Alexei Starovoitov <alexei.starovoitov@...il.com> writes:

> On Fri, Nov 08, 2019 at 09:17:12PM +0100, Toke Høiland-Jørgensen wrote:
>> Alexei Starovoitov <ast@...nel.org> writes:
>> 
>> > Allow FENTRY/FEXIT BPF programs to attach to other BPF programs of any type
>> > including their subprograms. This feature allows snooping on input and output
>> > packets in XDP, TC programs including their return values. In order to do that
>> > the verifier needs to track types not only of vmlinux, but types of other BPF
>> > programs as well. The verifier also needs to translate uapi/linux/bpf.h types
>> > used by networking programs into kernel internal BTF types used by FENTRY/FEXIT
>> > BPF programs. In some cases LLVM optimizations can remove arguments from BPF
>> > subprograms without adjusting BTF info that LLVM backend knows. When BTF info
>> > disagrees with actual types that the verifiers sees the BPF trampoline has to
>> > fallback to conservative and treat all arguments as u64. The FENTRY/FEXIT
>> > program can still attach to such subprograms, but won't be able to recognize
>> > pointer types like 'struct sk_buff *' into won't be able to pass them to
>> > bpf_skb_output() for dumping to user space.
>> >
>> > The BPF_PROG_LOAD command is extended with attach_prog_fd field. When it's set
>> > to zero the attach_btf_id is one vmlinux BTF type ids. When attach_prog_fd
>> > points to previously loaded BPF program the attach_btf_id is BTF type id of
>> > main function or one of its subprograms.
>> >
>> > Signed-off-by: Alexei Starovoitov <ast@...nel.org>
>> 
>> This is cool! Certainly solves the xdpdump use case; thanks!
>> 
>> I do have a few questions (thinking about whether it can also be used
>> for running multiple XDP programs):
>
> excellent questions.
>
>> - Can a FEXIT function loaded this way only *observe* the return code of
>>   the BPF program it attaches to, or can it also change it?
>
> yes. the verifier can be taught to support that for certain class of programs.
> That needs careful thinking to make sure it's safe.

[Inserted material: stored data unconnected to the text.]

-- ==== Sys2Proof/Machine/Lines.lean ====
section
/-! DEFINITION. The Line Unit: site time, the input filters, the edges and their flags, RESET_N and the supply (10 R175 to
R182), with what the edges do to slots and the station (06 R129, 08 R158 to R161). -/

namespace Sys2Proof.Machine

/-! ### Site time (R175) -/

/-- R175: one millisecond. -/
def tick (s : State) : State := { s with siteTime := s.siteTime + 1 }

/-! ### Filters and edges (R176 to R178) -/

/-- R176: the filter time, in ms. -/
def filterTime : Nat := 10

/-- R176: the raw level of a line changes; a level it already has is no change. While a full reset holds the part the
filters have no effect (R180): only the pin's level is kept. -/
def rawChange (line : Line) (asserted : Bool) (s : State) : State :=
  let f := s.filters.get line
  if f.raw = asserted then s
  else if s.held then { s with filters := s.filters.put line { f with raw := asserted } }
  else { s with filters := s.filters.put line { f with raw := asserted, changedAt := s.siteTime } }

/-- R176: the raw level has stood 10 ms at a value the filtered level does not have. -/
def Filter.edgeDue (f : Filter) (now : Time) : Bool := f.raw ≠ f.level && filterTime ≤ elapsed now f.changedAt

/-- R178: an edge whose direction matches the line's sense sets the edge flag, which is the line's reason. -/
def State.judgeEdge (s : State) (line : Line) (rising : Bool) : State :=
  if s.senses.get line = (if rising then .rising else .falling) then s.raise (lineReason line) else s

/-- R176: the filtered level takes the raw level. -/
def State.acceptLevel (s : State) (line : Line) : State :=
  let f := s.filters.get line
  { s with filters := s.filters.put line { f with level := f.raw } }

/-- R176, R177: a filtered edge of a line in a direction, with the effect of the block it is handed to. An edge that the
filter does not give at this moment does not occur: no effect (log 4). -/
def edge (line : Line) (rising : Bool) (effect : State → State) (s : State) : State :=
  let f := s.filters.get line
  if f.edgeDue s.siteTime ∧ f.raw = rising then (effect (s.acceptLevel line)).judgeEdge line rising else s

/-- R129, R158: an ISSUED slot becomes UNCERTAIN and SLOT_UNCERTAIN is raised. -/
def loseSight (s : State) : State :=
  match s.issuedSlot with
  | none => s
  | some e => (s.updateSlot e.1 fun sl => { sl with state := .uncertain }).raise .slotUncertain

/-- R158: TRUCK_PARKED falls while the station is PARKED or DRAINING. -/
def parkLost (s : State) : State :=
  if s.station.state.inUse then
    let s1 : State := { s with station := { s.station with state := .lost, datumValid := false } }
    loseSight (s1.report
      { flag := .parkLost, severity := 4, slot := s.issuedSlot.map Prod.fst
        course := s.issuedSlot.bind fun e => s.capturedCourse e.2.course
        port := none, detail := s.queue.length })
  else s

/-- R160: GROUND_SHIFT rises while the station is PARKED or DRAINING. -/
def groundShift (s : State) : State :=
  if s.station.state.inUse then
    { s with station := { s.station with datumValid := false } }.raise .datumLost
  else s

/-! ### RESET_N and the supply (R179 to R181, R29, R188) -/

/-- R29, R179, R188: what a link reset does: the ports, the inbound queue and the open load; nothing else. -/
def linkResetEffect (s : State) : State :=
  { s.dropLoad with
    ports := { p := PortState.idle, a := PortState.idle, t := PortState.idle, f := PortState.idle }
    inbound := [], serving := none }

/-- R176: a filter that keeps only the level at its pin. -/
def Filter.pinOnly (f : Filter) : Filter := { raw := f.raw, level := false, changedAt := 0 }

/-- R180: every record takes its full-reset value, and the part is held. The levels at the pins are not the part's, and the
sampled strap stands until the release samples it again (R181). -/
def fullResetEffect (hold : Hold) (s : State) : State :=
  { State.reset with
    filters :=
      { arm := s.filters.arm.pinOnly, parked := s.filters.parked.pinOnly, ground := s.filters.ground.pinOnly
        wind := s.filters.wind.pinOnly }
    sawFitted := s.sawFitted, resetN := s.resetN, hold := hold, pending := s.pending }

/-- R176: at the release the filtered level is set to the raw level, and no edge occurs. -/
def Filter.released (f : Filter) : Filter := { raw := f.raw, level := f.raw, changedAt := 0 }

/-- R180, R181: the hold ends: site time counts from 0, the filtered levels are the raw levels, and the strap is sampled. -/
def release (sawPin : Bool) (s : State) : State :=
  { s with
    hold := .running, siteTime := 0, sawFitted := sawPin
    filters :=
      { arm := s.filters.arm.released, parked := s.filters.parked.released, ground := s.filters.ground.released
        wind := s.filters.wind.released } }

/-- R179: the bounds of a link reset pulse, in microseconds. -/
def linkResetFrom : Nat := 1000
/-- R179: a low that reaches 20 ms is a full reset. -/
def fullResetFrom : Nat := 20000

/-- R179: RESET_N rises after a low of the given width. Under 1 ms: no effect. From 1 ms to under 20 ms: a link reset. A low
of 20 ms or more has been taken as a full reset before its rising edge. While the supply monitor holds the part the pulse
only moves the pin (R180, log 5). -/
def risingAfter (lowMicros : Nat) (s : State) : State :=
  if s.resetN ∨ fullResetFrom ≤ lowMicros then s
  else match s.hold with
    | .running =>
      if lowMicros < linkResetFrom then { s with resetN := true }
      else linkResetEffect { s with resetN := true }
    | .bySupply => { s with resetN := true }
    | .byResetN => s

/-- R179, R180: a low period of RESET_N reaches 20 ms while the part works. -/
def lowReaches20ms (s : State) : State :=
  if s.resetN = false ∧ s.hold = .running then fullResetEffect .byResetN s else s

/-- R180: RESET_N rises and ends the full reset that it held; under the supply monitor's hold it only moves the pin. -/
def risingAfterFullReset (sawPin : Bool) (s : State) : State :=
  if s.resetN then s
  else match s.hold with
    | .byResetN => release sawPin { s with resetN := true }
    | .bySupply => { s with resetN := true }
    | .running => s

/-- R180: the supply has stood in range for 20 ms and RESET_N is high. -/
def supplyRelease (sawPin : Bool) (s : State) : State :=
  if s.hold = .bySupply ∧ s.resetN then release sawPin s else s

/-! ### The meanings -/

/-- SITE_TIME_INCREMENT, R175: site time stays at 0 while a full reset holds the part. -/
def execSiteTimeIncrement : State → Host.Outcome State Fault Refusal := event tick

/-- RAW_INPUT_CHANGE, R176. -/
def execRawInputChange (line : Line) (asserted : Bool) (s : State) : Host.Outcome State Fault Refusal :=
  .next (rawChange line asserted s)

/-- ARM_READY_FALLING, R129. -/
def execArmReadyFalling : State → Host.Outcome State Fault Refusal := event (edge .armReady false loseSight)

/-- ARM_READY_RISING, R129: changes no slot. -/
def execArmReadyRising : State → Host.Outcome State Fault Refusal := event (edge .armReady true id)

/-- TRUCK_PARKED_FALLING, R158. -/
def execTruckParkedFalling : State → Host.Outcome State Fault Refusal := event (edge .truckParked false parkLost)

/-- TRUCK_PARKED_RISING, R159: no effect on the station. -/
def execTruckParkedRising : State → Host.Outcome State Fault Refusal := event (edge .truckParked true id)

/-- GROUND_SHIFT_RISING, R160. -/
def execGroundShiftRising : State → Host.Outcome State Fault Refusal := event (edge .groundShift true groundShift)

/-- GROUND_SHIFT_FALLING, R160: no effect on the station. -/
def execGroundShiftFalling : State → Host.Outcome State Fault Refusal := event (edge .groundShift false id)

/-- WIND_HOLD_EDGE, R177: either direction, that of the raw level; handed to no block (R161). -/
def execWindHoldEdge : State → Host.Outcome State Fault Refusal :=
  event fun s => edge .windHold s.filters.wind.raw id s

/-- RESET_N_FALLING, R179: the low period begins; the part works as usual. -/
def execResetNFalling (s : State) : Host.Outcome State Fault Refusal := .next { s with resetN := false }

/-- LINK_RESET, R179. -/
def execLinkReset (lowMicros : Nat) (s : State) : Host.Outcome State Fault Refusal := .next (risingAfter lowMicros s)

/-- FULL_RESET, R180. -/
def execFullReset (s : State) : Host.Outcome State Fault Refusal := .next (lowReaches20ms s)

/-- FULL_RESET_RELEASE, R180. -/
def execFullResetRelease (sawPin : Bool) (s : State) : Host.Outcome State Fault Refusal :=
  .next (risingAfterFullReset sawPin s)

/-- POWER_UP, R180: a full reset held by the supply monitor. -/
def execPowerUp (s : State) : Host.Outcome State Fault Refusal := .next (fullResetEffect .bySupply s)

/-- POWER_UP_RELEASE, R180. -/
def execPowerUpRelease (sawPin : Bool) (s : State) : Host.Outcome State Fault Refusal := .next (supplyRelease sawPin s)

/-- SUPPLY_FALL, R180: a full reset at once, held in the same way. -/
def execSupplyFall (s : State) : Host.Outcome State Fault Refusal := .next (fullResetEffect .bySupply s)

end Sys2Proof.Machine
end

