-- ==== Sys2Proof/Machine/Dispatch.lean ====
section
/-! DEFINITION. The dispatch: one arm for each command, one direct call of its meaning. -/

namespace Sys2Proof.Machine

def exec (i : Instr) (s : State) : Host.Outcome State Fault Refusal :=
  match i with
  | .wallOpen tag wall length => Sys2Proof.Machine.execWallOpen tag wall length s
  | .wallClose tag wall => Sys2Proof.Machine.execWallClose tag wall s
  | .wallRead tag wall start => Sys2Proof.Machine.execWallRead tag wall start s
  | .featureAdd tag wall xa xb zSill zHead => Sys2Proof.Machine.execFeatureAdd tag wall xa xb zSill zHead s
  | .featureDrop tag feature => Sys2Proof.Machine.execFeatureDrop tag feature s
  | .lintelSet tag feature topZ bearing => Sys2Proof.Machine.execLintelSet tag feature topZ bearing s
  | .configKind tag kind length height bedDepth cmin lt => Sys2Proof.Machine.execConfigKind tag kind length height bedDepth cmin lt s
  | .configProfile tag profile jn jmin jmax bn tOpen => Sys2Proof.Machine.execConfigProfile tag profile jn jmin jmax bn tOpen s
  | .configParamSawStep tag value => Sys2Proof.Machine.execConfigParamSawStep tag value s
  | .configParamMinimumLap tag value => Sys2Proof.Machine.execConfigParamMinimumLap tag value s
  | .configParamTolerance tag parameter value => Sys2Proof.Machine.execConfigParamTolerance tag parameter value s
  | .configParamSetTime tag value => Sys2Proof.Machine.execConfigParamSetTime tag value s
  | .configParamDatumSkew tag value => Sys2Proof.Machine.execConfigParamDatumSkew tag value s
  | .configParamStrictReferences tag value => Sys2Proof.Machine.execConfigParamStrictReferences tag value s
  | .configParamEdgeSense tag parameter value => Sys2Proof.Machine.execConfigParamEdgeSense tag parameter value s
  | .configRead tag table number => Sys2Proof.Machine.execConfigRead tag table number s
  | .courseBegin tag wall kind profile runCount => Sys2Proof.Machine.execCourseBegin tag wall kind profile runCount s
  | .runEntry tag start stop => Sys2Proof.Machine.execRunEntry tag start stop s
  | .courseAbandon tag => Sys2Proof.Machine.execCourseAbandon tag s
  | .courseRetire tag wall number => Sys2Proof.Machine.execCourseRetire tag wall number s
  | .courseRead tag wall number order => Sys2Proof.Machine.execCourseRead tag wall number order s
  | .slotRead tag slot => Sys2Proof.Machine.execSlotRead tag slot s
  | .accept tag slot => Sys2Proof.Machine.execAccept tag slot s
  | .relay tag slot => Sys2Proof.Machine.execRelay tag slot s
  | .runSlack tag wall number order => Sys2Proof.Machine.execRunSlack tag wall number order s
  | .flush tag => Sys2Proof.Machine.execFlush tag s
  | .queueRead tag => Sys2Proof.Machine.execQueueRead tag s
  | .stationSet tag wall xLo xHi zHi => Sys2Proof.Machine.execStationSet tag wall xLo xHi zHi s
  | .stationMove tag => Sys2Proof.Machine.execStationMove tag s
  | .stationRead tag => Sys2Proof.Machine.execStationRead tag s
  | .status tag => Sys2Proof.Machine.execStatus tag s
  | .acknowledge tag reasons => Sys2Proof.Machine.execAcknowledge tag reasons s
  | .enable tag enables => Sys2Proof.Machine.execEnable tag enables s
  | .clearFault tag flag => Sys2Proof.Machine.execClearFault tag flag s
  | .captureRead tag capture => Sys2Proof.Machine.execCaptureRead tag capture s
  | .captureClear tag capture => Sys2Proof.Machine.execCaptureClear tag capture s
  | .next tag => Sys2Proof.Machine.execNext tag s
  | .placed tag slot => Sys2Proof.Machine.execPlaced tag slot s
  | .decline tag slot => Sys2Proof.Machine.execDecline tag slot s
  | .measure tag slot xRight yOff zTop => Sys2Proof.Machine.execMeasure tag slot xRight yOff zTop s
  | .absent tag slot => Sys2Proof.Machine.execAbsent tag slot s
  | .datum tag ox oy oz skew => Sys2Proof.Machine.execDatum tag ox oy oz skew s
  | .pick tag kind gauged => Sys2Proof.Machine.execPick tag kind gauged s
  | .delivered tag generation slot => Sys2Proof.Machine.execDelivered tag generation slot s
  | .loadInactivityTimeout => Sys2Proof.Machine.execLoadInactivityTimeout s
  | .openJointExpiry run => Sys2Proof.Machine.execOpenJointExpiry run s
  | .rawInputChange line asserted => Sys2Proof.Machine.execRawInputChange line asserted s
  | .armReadyFalling => Sys2Proof.Machine.execArmReadyFalling s
  | .armReadyRising => Sys2Proof.Machine.execArmReadyRising s
  | .truckParkedFalling => Sys2Proof.Machine.execTruckParkedFalling s
  | .truckParkedRising => Sys2Proof.Machine.execTruckParkedRising s
  | .groundShiftRising => Sys2Proof.Machine.execGroundShiftRising s
  | .groundShiftFalling => Sys2Proof.Machine.execGroundShiftFalling s
  | .windHoldEdge => Sys2Proof.Machine.execWindHoldEdge s
  | .resetNFalling => Sys2Proof.Machine.execResetNFalling s
  | .linkReset lowMicros => Sys2Proof.Machine.execLinkReset lowMicros s
  | .fullReset => Sys2Proof.Machine.execFullReset s
  | .fullResetRelease sawPin => Sys2Proof.Machine.execFullResetRelease sawPin s
  | .powerUp => Sys2Proof.Machine.execPowerUp s
  | .powerUpRelease sawPin => Sys2Proof.Machine.execPowerUpRelease sawPin s
  | .supplyFall => Sys2Proof.Machine.execSupplyFall s
  | .frameReceived port bytes => Sys2Proof.Machine.execFrameReceived port bytes s
  | .interByteTimeout port => Sys2Proof.Machine.execInterByteTimeout port s
  | .responseSent port => Sys2Proof.Machine.execResponseSent port s
  | .stopBitLow port => Sys2Proof.Machine.execStopBitLow port s
  | .siteTimeIncrement => Sys2Proof.Machine.execSiteTimeIncrement s

end Sys2Proof.Machine
end

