-- ==== Sys2Proof/Machine/Core.lean ====
section
/-! DEFINITION. The machine as the host takes it. -/

def Sys2Proof.core : Host.Core :=
  { State := Sys2Proof.Machine.State, Fault := Sys2Proof.Machine.Fault, Refusal := Sys2Proof.Machine.Refusal,
    step := Sys2Proof.Machine.step, reset := Sys2Proof.Machine.State.reset }
end

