/-- R185, R186, R187: what a request finds when it comes. The part serves nothing and nothing waits, and its port has no
request outstanding: it is chosen at once. Something else is served: it joins the inbound queue's tail. In both cases its
port's outstanding flag is set and its TAG is the last tag. Its port has a request outstanding: it is answered OVERRUN with the
last tag if there is room, the OVERRUN fault is reported, and the flag, the last tag, the inbound queue and the request in
service do not change. There is no room when the transmit queue holds 4 responses, or 3 while the response to the outstanding
request, the one that is no OVERRUN answer, has not been handed to it. It waits already (log 1): nothing changes. That an
OVERRUN answer on the feeder port ends with the queue summary, and that the response being sent counts among the four of the
transmit queue, is the model's reading (log 19). -/
def Obligations.RequestsArrive : Prop :=
  ∀ (i : Instr) (h : Header) (s : State), i.header = some h → s.hold = .running →
    (s.serving = none → s.inbound = [] → (s.ports.get h.port).outstanding = false →
      s.serves i = true ∧
        s.presented i h =
          { s with
            serving := some i
            ports := s.ports.put h.port { s.ports.get h.port with outstanding := true, lastTag := some h.tag } }) ∧
    (s.serving ≠ none → s.serving ≠ some i → s.isWaiting i = false → (s.ports.get h.port).outstanding = false →
      exec i s = .next
        { s with
          ports := s.ports.put h.port { s.ports.get h.port with outstanding := true, lastTag := some h.tag }
          inbound := s.inbound ++ [{ request := i, passes := 0 }] }) ∧
    (s.serving ≠ some i → s.isWaiting i = false → (s.ports.get h.port).outstanding = true →
      ∃ t, exec i s = .next t ∧
        t.ports = s.ports.put h.port
          { s.ports.get h.port with
            transmit := (s.ports.get h.port).transmit ++
              if 4 ≤ (s.ports.get h.port).transmit.length ∨
                  ((s.ports.get h.port).transmit.length = 3 ∧
                    ∀ r ∈ (s.ports.get h.port).transmit, r.reply.answer = .overrun) then []
              else
                [{ tag := h.tag, code := h.code
                   reply := s.withSummary h.port (Reply.plain .overrun [(s.ports.get h.port).lastTag.getD 0]) }] } ∧
        t.flags = { s.flags with overrun := true } ∧
        t.processCapture = offered s.processCapture
          { cls := .overrun, severity := 1, time := s.siteTime, slot := none, course := none, port := some h.port
            detail := h.tag.toNat } ∧
        t = { s with
          ports := t.ports, flags := t.flags, processCapture := t.processCapture, attn := t.attn
          haltReq := t.haltReq }) ∧
    (s.serving ≠ some i → s.isWaiting i = true → exec i s = .next s)

/-- R185, R187: the last byte of the response at the head of a port's transmit queue has left: the response leaves the queue,
and the outstanding flag is cleared unless the response was an OVERRUN answer. With an empty queue nothing leaves. R183, R187,
section 11.6: what a response is on the wire: SYNC, the TAG of its request, the request's code plus 128, LEN, the answer byte,
the reason byte, the fields, and the CRC over all but SYNC, high byte first; the answer codes have the values 0..10 and the
reason codes the values 0..50, in the order of the tables. The CRC starts from 0xFFFF, takes each bit, the most significant
first, by the polynomial 0x1021, and has the check value of R183. -/
def Obligations.ResponseSentFreesThePort : Prop :=
  (∀ (port : Port) (s : State), s.hold = .running →
    (∀ (r : Response) (rest : List Response), (s.ports.get port).transmit = r :: rest →
      exec (.responseSent port) s = .next
        { s with
          ports := s.ports.put port
            { s.ports.get port with
              transmit := rest
              outstanding := if r.reply.answer = .overrun then (s.ports.get port).outstanding else false } }) ∧
    ((s.ports.get port).transmit = [] → exec (.responseSent port) s = .next s)) ∧
  (∀ (tag : Byte) (code : Nat) (answer : AnswerCode) (reason : ReasonCode) (detail body : List Byte),
    body =
      [tag, BitVec.ofNat 8 (code + 128), BitVec.ofNat 8 (2 + detail.length), BitVec.ofNat 8 answer.value,
        BitVec.ofNat 8 reason.value] ++ detail →
    ({ tag := tag, code := code, reply := { answer := answer, reason := reason, detail := detail } } : Response).frame =
      [0xA5] ++ body ++ [BitVec.ofNat 8 ((crc body).toNat / 256), BitVec.ofNat 8 (crc body).toNat]) ∧
  [AnswerCode.ok, .held, .wait, .busy, .none, .hold, .refused, .late, .duplicate, .discard, .overrun].map
    AnswerCode.value = List.range 11 ∧
  [ReasonCode.none,
    .outOfRange, .noRecord, .badState, .busy, .noSpace, .inUse, .undefined, .sawStep, .liveCourse, .loading, .lintel,
    .lintelSet,
    .station, .overlap, .built, .courseLimit, .noLoad, .runsOverlap, .crossesOpening, .runTooShort, .runUnsolvable,
    .runTooLong, .noSaw, .supportOverflow,
    .unsupported, .lapShort, .notComplete, .setting, .notLowest, .notRejected, .notLast, .loaded, .wrongKind, .lengthOut,
    .sequence, .armNotReady,
    .notIssued, .notPlaced, .notApplicable, .notParked, .datumRange, .datumSkew, .queueNotEmpty, .halted, .datum, .wind,
    .noBrick, .reach, .predecessor, .support].map ReasonCode.value = List.range 51 ∧
  crc [] = 0xFFFF ∧
  (∀ (bytes : List Byte) (b : Byte),
    crc (bytes ++ [b]) =
      (List.range 8).foldl (fun c _ => if c.msb then (c <<< 1) ^^^ 0x1021 else c <<< 1)
        (crc bytes ^^^ BitVec.ofNat 16 (256 * b.toNat))) ∧
  crc [0x31, 0x32, 0x33, 0x34, 0x35, 0x36, 0x37, 0x38, 0x39] = 0x29B1

/-- R186: the choice of the arbiter while nothing is served. A planner request passed over 4 times, with requests of A, T and
F beside it, is chosen; otherwise the oldest request from A, T or F is, and the pass count of a planner request that waits
rises by one; a planner request that waits alone is chosen. The chosen request leaves the queue, and the others keep their
order. With an empty queue, or while a request is served, nothing changes. With one planner request waiting, passed over at
most 4 times, one of these cases always holds. -/
def Obligations.ArbiterPassesThePlannerFourTimes : Prop :=
  (∀ (before after : List Waiting) (w : Waiting) (s : State), s.serving = none → s.inbound = before ++ w :: after →
    ((w.isPlanner = true ∧ w.passes = 4 ∧ ∀ x ∈ before ++ after, x.isPlanner = false) ∨
      (w.isPlanner = true ∧ w.passes ≤ 4 ∧ before ++ after = []) →
      s.arbitrate = { s with serving := some w.request, inbound := before ++ after }) ∧
    (w.isPlanner = false → (∀ x ∈ before, x.isPlanner = true) →
      (∀ x ∈ before ++ after, x.isPlanner = true → x.passes < 4) →
      s.arbitrate =
        { s with
          serving := some w.request
          inbound := (before ++ after).map fun x => if x.isPlanner then { x with passes := x.passes + 1 } else x })) ∧
  (∀ s : State, s.serving ≠ none ∨ s.inbound = [] → s.arbitrate = s) ∧
  ∀ (w : Waiting) (s : State), s.serving = none → s.inbound.filter Waiting.isPlanner = [w] → w.passes ≤ 4 →
    (s.arbitrate.serving = some w.request ∧ (w.passes = 4 ∨ s.inbound = [w])) ∨
      ∃ o, (s.inbound.filter fun x => !x.isPlanner).head? = some o ∧ w.passes < 4 ∧
        s.arbitrate.serving = some o.request ∧
        s.arbitrate.inbound.filter Waiting.isPlanner = [{ w with passes := w.passes + 1 }]
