-- ==== Sys2Proof/Laws/Bodies.lean ====
section
/-! SUPPORT. That no body of a request reads or writes the Port Unit, and so the one lemma from which what a served request
does is read off its body: `serve_body`. A proof about a request needs its body's lemma `<body>_ignores` and the body itself
on the state `s`; it does not meet the ports, the arbiter or the presentation of the request. -/

namespace Sys2Proof.Machine

/-! ### The fields of a state with the Port Unit of another -/

@[simp] theorem State.withPortUnitOf_walls (s v : State) : (s.withPortUnitOf v).walls = s.walls := rfl
@[simp] theorem State.withPortUnitOf_features (s v : State) : (s.withPortUnitOf v).features = s.features := rfl
@[simp] theorem State.withPortUnitOf_kinds (s v : State) : (s.withPortUnitOf v).kinds = s.kinds := rfl
@[simp] theorem State.withPortUnitOf_profiles (s v : State) : (s.withPortUnitOf v).profiles = s.profiles := rfl
@[simp] theorem State.withPortUnitOf_params (s v : State) : (s.withPortUnitOf v).params = s.params := rfl
@[simp] theorem State.withPortUnitOf_courses (s v : State) : (s.withPortUnitOf v).courses = s.courses := rfl
@[simp] theorem State.withPortUnitOf_load (s v : State) : (s.withPortUnitOf v).load = s.load := rfl
@[simp] theorem State.withPortUnitOf_runs (s v : State) : (s.withPortUnitOf v).runs = s.runs := rfl
@[simp] theorem State.withPortUnitOf_slots (s v : State) : (s.withPortUnitOf v).slots = s.slots := rfl
@[simp] theorem State.withPortUnitOf_queue (s v : State) : (s.withPortUnitOf v).queue = s.queue := rfl
@[simp] theorem State.withPortUnitOf_generation (s v : State) : (s.withPortUnitOf v).generation = s.generation := rfl
@[simp] theorem State.withPortUnitOf_station (s v : State) : (s.withPortUnitOf v).station = s.station := rfl
@[simp] theorem State.withPortUnitOf_siteTime (s v : State) : (s.withPortUnitOf v).siteTime = s.siteTime := rfl
@[simp] theorem State.withPortUnitOf_filters (s v : State) : (s.withPortUnitOf v).filters = s.filters := rfl
@[simp] theorem State.withPortUnitOf_senses (s v : State) : (s.withPortUnitOf v).senses = s.senses := rfl
@[simp] theorem State.withPortUnitOf_sawFitted (s v : State) : (s.withPortUnitOf v).sawFitted = s.sawFitted := rfl
@[simp] theorem State.withPortUnitOf_resetN (s v : State) : (s.withPortUnitOf v).resetN = s.resetN := rfl
@[simp] theorem State.withPortUnitOf_hold (s v : State) : (s.withPortUnitOf v).hold = s.hold := rfl
@[simp] theorem State.withPortUnitOf_flags (s v : State) : (s.withPortUnitOf v).flags = s.flags := rfl
@[simp] theorem State.withPortUnitOf_processCapture (s v : State) : (s.withPortUnitOf v).processCapture = s.processCapture := rfl
@[simp] theorem State.withPortUnitOf_geometryCapture (s v : State) : (s.withPortUnitOf v).geometryCapture = s.geometryCapture := rfl
@[simp] theorem State.withPortUnitOf_reasons (s v : State) : (s.withPortUnitOf v).reasons = s.reasons := rfl
@[simp] theorem State.withPortUnitOf_enables (s v : State) : (s.withPortUnitOf v).enables = s.enables := rfl
@[simp] theorem State.withPortUnitOf_attn (s v : State) : (s.withPortUnitOf v).attn = s.attn := rfl
@[simp] theorem State.withPortUnitOf_haltReq (s v : State) : (s.withPortUnitOf v).haltReq = s.haltReq := rfl
@[simp] theorem State.withPortUnitOf_ports (s v : State) : (s.withPortUnitOf v).ports = v.ports := rfl
@[simp] theorem State.withPortUnitOf_inbound (s v : State) : (s.withPortUnitOf v).inbound = v.inbound := rfl
@[simp] theorem State.withPortUnitOf_serving (s v : State) : (s.withPortUnitOf v).serving = v.serving := rfl
@[simp] theorem State.withPortUnitOf_pending (s v : State) : (s.withPortUnitOf v).pending = s.pending := rfl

OK. I think this could potentially be useful to have for XDP (for
instance, to have xdpdump "steal" any packets it is observing by
changing the return code to XDP_DROP).

>> - Is it possible to attach multiple FENTRY/FEXIT programs to the same
>>   XDP program 
>
> Yes. Already possible. See fexit_stress.c that attaches 40 progs to the same
> kernel function. Same thing when attaching fexit BPF to any XDP program.
> Since all of them are read only tracing prog all progs have access to skb on
> input and ouput along with unmodified return value.

Right, cool.

>> and/or to recursively attach FENTRY/FEXIT programs to each
>>   other?
>
> Not right now to avoid complex logic of detecting cycles. See simple bit:
>    if (tgt_prog->type == BPF_PROG_TYPE_TRACING) {
>            /* prevent cycles */
>            verbose(env, "Cannot recursively attach\n");

OK, that is probably a reasonable tradeoff.

>> - Could it be possible for an FENTRY/FEXIT program to call into another
>>   XDP program (i.e., one that has the regular XDP program type)?
>
> It's possible to teach verifier to do that, but we probably shouldn't take that
> route. Instead I've started exploring the idea of dynamic linking. The
> trampoline logic will be used to replace existing BPF program or subprogram
> instead of attaching read-only to it. If types match the new program can
> replace existing one. The concept allows to build any kind of callchain
> programmatically. Pretty much what Ed proposed with static linking, but doing
> it dynamically. I'll start a separate email thread explaining details.